Print the lines that run from the line with "priority : Option (Fin 8) := none" to the line with "def regsR263 : List", keeping both end lines, exactly as they appear in the entries below, and nothing else.

+++ RECORDS PROVIDED +++

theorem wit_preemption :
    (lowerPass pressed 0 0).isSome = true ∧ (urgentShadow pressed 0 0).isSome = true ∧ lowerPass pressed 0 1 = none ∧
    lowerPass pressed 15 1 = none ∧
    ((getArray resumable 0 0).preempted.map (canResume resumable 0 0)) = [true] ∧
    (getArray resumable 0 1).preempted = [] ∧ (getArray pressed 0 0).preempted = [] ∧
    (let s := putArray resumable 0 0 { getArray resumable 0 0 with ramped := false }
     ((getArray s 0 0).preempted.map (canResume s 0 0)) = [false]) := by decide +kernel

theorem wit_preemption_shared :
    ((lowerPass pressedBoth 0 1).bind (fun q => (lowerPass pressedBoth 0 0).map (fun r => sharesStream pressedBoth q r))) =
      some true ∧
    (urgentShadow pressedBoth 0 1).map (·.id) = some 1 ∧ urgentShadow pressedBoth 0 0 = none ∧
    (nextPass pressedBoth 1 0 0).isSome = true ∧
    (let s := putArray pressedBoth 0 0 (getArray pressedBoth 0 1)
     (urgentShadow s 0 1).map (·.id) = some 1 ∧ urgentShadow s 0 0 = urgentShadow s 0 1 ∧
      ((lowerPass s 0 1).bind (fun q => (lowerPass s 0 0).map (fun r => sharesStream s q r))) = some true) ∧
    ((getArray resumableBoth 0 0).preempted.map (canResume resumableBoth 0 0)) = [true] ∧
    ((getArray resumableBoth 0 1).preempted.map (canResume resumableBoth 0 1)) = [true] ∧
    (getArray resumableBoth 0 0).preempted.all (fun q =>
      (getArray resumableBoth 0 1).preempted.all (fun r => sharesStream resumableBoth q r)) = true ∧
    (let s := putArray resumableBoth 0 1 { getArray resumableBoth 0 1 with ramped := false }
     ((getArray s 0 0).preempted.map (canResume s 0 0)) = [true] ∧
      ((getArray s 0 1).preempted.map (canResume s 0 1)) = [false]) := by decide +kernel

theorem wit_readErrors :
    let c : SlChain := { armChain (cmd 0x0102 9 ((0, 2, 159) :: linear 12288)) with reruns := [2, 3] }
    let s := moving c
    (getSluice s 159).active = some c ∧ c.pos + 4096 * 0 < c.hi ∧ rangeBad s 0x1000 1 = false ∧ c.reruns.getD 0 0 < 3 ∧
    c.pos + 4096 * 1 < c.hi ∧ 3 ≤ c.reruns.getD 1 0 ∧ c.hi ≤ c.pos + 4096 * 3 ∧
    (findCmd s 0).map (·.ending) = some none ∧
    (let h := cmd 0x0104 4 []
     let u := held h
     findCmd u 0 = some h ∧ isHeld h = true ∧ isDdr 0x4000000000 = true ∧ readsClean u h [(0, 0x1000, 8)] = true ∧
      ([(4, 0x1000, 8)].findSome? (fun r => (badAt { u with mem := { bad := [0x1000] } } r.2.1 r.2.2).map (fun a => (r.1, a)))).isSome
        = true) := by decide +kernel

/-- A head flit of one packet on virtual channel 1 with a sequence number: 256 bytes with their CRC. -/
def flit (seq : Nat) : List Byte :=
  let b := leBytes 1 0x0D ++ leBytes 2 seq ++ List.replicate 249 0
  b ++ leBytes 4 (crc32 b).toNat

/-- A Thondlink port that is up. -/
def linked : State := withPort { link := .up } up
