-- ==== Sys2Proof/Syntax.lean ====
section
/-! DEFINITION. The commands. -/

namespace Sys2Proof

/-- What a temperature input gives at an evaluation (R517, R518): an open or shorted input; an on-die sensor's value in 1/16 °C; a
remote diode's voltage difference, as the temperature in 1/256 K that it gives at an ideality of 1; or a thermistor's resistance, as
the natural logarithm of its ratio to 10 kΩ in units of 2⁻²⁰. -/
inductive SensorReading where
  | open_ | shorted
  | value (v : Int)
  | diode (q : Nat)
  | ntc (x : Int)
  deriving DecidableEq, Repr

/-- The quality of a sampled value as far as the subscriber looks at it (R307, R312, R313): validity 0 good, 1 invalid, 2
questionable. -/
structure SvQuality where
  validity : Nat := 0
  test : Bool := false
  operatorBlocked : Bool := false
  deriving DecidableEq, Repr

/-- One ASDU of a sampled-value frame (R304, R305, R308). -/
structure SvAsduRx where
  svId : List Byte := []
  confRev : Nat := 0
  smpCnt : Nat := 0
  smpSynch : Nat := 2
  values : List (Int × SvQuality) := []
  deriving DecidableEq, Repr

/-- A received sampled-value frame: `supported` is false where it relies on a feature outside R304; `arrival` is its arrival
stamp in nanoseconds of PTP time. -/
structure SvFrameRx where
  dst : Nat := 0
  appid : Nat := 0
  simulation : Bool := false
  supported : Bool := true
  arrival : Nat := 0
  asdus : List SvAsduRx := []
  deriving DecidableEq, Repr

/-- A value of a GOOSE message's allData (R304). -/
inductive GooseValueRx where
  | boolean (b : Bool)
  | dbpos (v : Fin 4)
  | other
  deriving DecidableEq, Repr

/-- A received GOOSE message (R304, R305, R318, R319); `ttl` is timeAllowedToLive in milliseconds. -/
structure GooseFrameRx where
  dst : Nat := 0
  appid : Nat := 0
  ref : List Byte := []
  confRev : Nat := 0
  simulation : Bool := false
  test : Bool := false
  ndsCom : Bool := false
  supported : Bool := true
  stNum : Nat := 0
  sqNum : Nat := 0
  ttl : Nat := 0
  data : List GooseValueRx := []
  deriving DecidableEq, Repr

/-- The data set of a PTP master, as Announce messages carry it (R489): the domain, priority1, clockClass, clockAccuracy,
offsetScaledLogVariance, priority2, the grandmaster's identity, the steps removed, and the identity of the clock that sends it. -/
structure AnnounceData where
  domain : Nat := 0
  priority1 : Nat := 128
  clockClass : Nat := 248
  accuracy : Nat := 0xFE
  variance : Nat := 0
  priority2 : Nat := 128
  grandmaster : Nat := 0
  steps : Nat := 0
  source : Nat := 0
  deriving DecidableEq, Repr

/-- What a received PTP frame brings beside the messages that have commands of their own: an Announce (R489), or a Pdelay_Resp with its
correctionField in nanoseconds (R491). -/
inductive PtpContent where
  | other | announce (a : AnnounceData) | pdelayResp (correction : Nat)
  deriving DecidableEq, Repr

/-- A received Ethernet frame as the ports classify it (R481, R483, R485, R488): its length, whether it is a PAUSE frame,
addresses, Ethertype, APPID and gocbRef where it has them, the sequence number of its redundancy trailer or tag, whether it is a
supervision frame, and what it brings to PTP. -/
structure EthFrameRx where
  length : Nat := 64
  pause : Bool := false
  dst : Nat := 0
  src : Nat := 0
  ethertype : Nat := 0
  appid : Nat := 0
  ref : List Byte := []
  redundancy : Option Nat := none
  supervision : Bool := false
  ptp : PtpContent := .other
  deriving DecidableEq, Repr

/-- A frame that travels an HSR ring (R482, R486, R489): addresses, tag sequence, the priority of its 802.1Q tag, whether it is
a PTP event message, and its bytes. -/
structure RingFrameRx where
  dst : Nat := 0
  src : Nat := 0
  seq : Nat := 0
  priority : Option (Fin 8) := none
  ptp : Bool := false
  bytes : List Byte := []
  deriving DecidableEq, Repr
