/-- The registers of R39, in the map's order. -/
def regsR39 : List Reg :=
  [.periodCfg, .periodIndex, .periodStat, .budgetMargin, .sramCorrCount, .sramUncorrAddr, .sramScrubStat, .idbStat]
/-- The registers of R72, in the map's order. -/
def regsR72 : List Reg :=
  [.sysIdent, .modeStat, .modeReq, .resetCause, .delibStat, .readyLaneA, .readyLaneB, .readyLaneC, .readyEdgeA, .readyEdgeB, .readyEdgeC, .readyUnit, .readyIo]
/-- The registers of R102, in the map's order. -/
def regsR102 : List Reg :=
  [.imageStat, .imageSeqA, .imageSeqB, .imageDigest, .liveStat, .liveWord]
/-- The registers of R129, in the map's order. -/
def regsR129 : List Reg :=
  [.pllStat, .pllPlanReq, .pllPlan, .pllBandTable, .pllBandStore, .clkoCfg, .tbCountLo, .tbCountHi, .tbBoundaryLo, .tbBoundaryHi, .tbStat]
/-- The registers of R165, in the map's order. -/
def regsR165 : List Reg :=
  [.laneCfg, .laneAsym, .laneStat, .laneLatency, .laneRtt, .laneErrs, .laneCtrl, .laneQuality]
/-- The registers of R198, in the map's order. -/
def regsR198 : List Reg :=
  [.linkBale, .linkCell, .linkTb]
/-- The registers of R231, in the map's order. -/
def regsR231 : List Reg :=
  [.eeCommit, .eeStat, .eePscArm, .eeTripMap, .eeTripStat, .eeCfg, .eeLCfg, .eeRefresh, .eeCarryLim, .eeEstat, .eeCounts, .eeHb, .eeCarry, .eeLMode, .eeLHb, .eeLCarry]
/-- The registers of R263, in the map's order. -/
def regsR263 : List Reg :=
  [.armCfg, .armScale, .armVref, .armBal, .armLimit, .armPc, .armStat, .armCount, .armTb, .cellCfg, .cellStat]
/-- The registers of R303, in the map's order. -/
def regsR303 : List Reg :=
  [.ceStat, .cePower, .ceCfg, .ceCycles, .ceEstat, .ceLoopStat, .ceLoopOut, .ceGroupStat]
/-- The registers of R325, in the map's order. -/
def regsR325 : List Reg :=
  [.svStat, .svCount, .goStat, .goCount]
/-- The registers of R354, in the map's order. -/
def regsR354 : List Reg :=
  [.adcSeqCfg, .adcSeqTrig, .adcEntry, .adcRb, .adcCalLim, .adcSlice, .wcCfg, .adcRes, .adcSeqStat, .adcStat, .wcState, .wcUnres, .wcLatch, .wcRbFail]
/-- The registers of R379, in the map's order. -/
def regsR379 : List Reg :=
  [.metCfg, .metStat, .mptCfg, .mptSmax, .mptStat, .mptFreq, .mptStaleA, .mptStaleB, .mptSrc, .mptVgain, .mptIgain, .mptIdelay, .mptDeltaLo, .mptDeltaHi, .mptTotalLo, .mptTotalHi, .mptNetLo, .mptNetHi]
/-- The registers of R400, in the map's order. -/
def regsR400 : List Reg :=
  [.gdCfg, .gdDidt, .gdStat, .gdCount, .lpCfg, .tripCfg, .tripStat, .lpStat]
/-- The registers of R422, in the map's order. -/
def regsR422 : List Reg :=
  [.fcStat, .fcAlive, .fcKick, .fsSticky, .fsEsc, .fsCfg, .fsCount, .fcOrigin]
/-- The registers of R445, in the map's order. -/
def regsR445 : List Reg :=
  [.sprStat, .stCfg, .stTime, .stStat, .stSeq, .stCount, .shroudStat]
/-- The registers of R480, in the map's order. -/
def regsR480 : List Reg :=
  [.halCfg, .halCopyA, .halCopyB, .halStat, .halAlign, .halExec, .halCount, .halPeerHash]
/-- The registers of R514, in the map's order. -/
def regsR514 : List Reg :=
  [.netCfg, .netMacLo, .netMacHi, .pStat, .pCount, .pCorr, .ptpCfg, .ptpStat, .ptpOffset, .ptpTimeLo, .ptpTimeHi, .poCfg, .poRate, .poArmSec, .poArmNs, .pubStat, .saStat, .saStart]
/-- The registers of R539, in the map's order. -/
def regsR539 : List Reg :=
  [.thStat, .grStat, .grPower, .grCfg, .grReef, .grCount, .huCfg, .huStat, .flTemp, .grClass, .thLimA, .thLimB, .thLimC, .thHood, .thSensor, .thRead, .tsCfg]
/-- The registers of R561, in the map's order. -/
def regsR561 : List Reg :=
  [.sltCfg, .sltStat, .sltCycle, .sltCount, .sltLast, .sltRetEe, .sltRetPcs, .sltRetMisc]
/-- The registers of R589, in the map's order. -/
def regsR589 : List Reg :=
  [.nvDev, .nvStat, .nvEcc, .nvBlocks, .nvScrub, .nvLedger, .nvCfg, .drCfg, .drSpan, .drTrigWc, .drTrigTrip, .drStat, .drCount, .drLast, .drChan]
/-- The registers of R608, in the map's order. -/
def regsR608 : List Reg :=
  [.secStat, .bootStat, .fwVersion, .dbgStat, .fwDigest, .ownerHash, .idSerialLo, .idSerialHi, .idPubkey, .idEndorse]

+++

• SOLVED EXERCISE
  priority : Option (Fin 8) := none
  ptp : Bool := false
  bytes : List Byte := []
  deriving DecidableEq, Repr
/-- The registers of R39, in the map's order. -/
def regsR39 : List Reg :=
  [.periodCfg, .periodIndex, .periodStat, .budgetMargin, .sramCorrCount, .sramUncorrAddr, .sramScrubStat, .idbStat]
/-- The registers of R72, in the map's order. -/
def regsR72 : List Reg :=
  [.sysIdent, .modeStat, .modeReq, .resetCause, .delibStat, .readyLaneA, .readyLaneB, .readyLaneC, .readyEdgeA, .readyEdgeB, .readyEdgeC, .readyUnit, .readyIo]
/-- The registers of R102, in the map's order. -/
def regsR102 : List Reg :=
  [.imageStat, .imageSeqA, .imageSeqB, .imageDigest, .liveStat, .liveWord]
/-- The registers of R129, in the map's order. -/
def regsR129 : List Reg :=
  [.pllStat, .pllPlanReq, .pllPlan, .pllBandTable, .pllBandStore, .clkoCfg, .tbCountLo, .tbCountHi, .tbBoundaryLo, .tbBoundaryHi, .tbStat]
/-- The registers of R165, in the map's order. -/
def regsR165 : List Reg :=
  [.laneCfg, .laneAsym, .laneStat, .laneLatency, .laneRtt, .laneErrs, .laneCtrl, .laneQuality]
/-- The registers of R198, in the map's order. -/
def regsR198 : List Reg :=
  [.linkBale, .linkCell, .linkTb]
/-- The registers of R231, in the map's order. -/
def regsR231 : List Reg :=
  [.eeCommit, .eeStat, .eePscArm, .eeTripMap, .eeTripStat, .eeCfg, .eeLCfg, .eeRefresh, .eeCarryLim, .eeEstat, .eeCounts, .eeHb, .eeCarry, .eeLMode, .eeLHb, .eeLCarry]
/-- The registers of R263, in the map's order. -/
def regsR263 : List Reg :=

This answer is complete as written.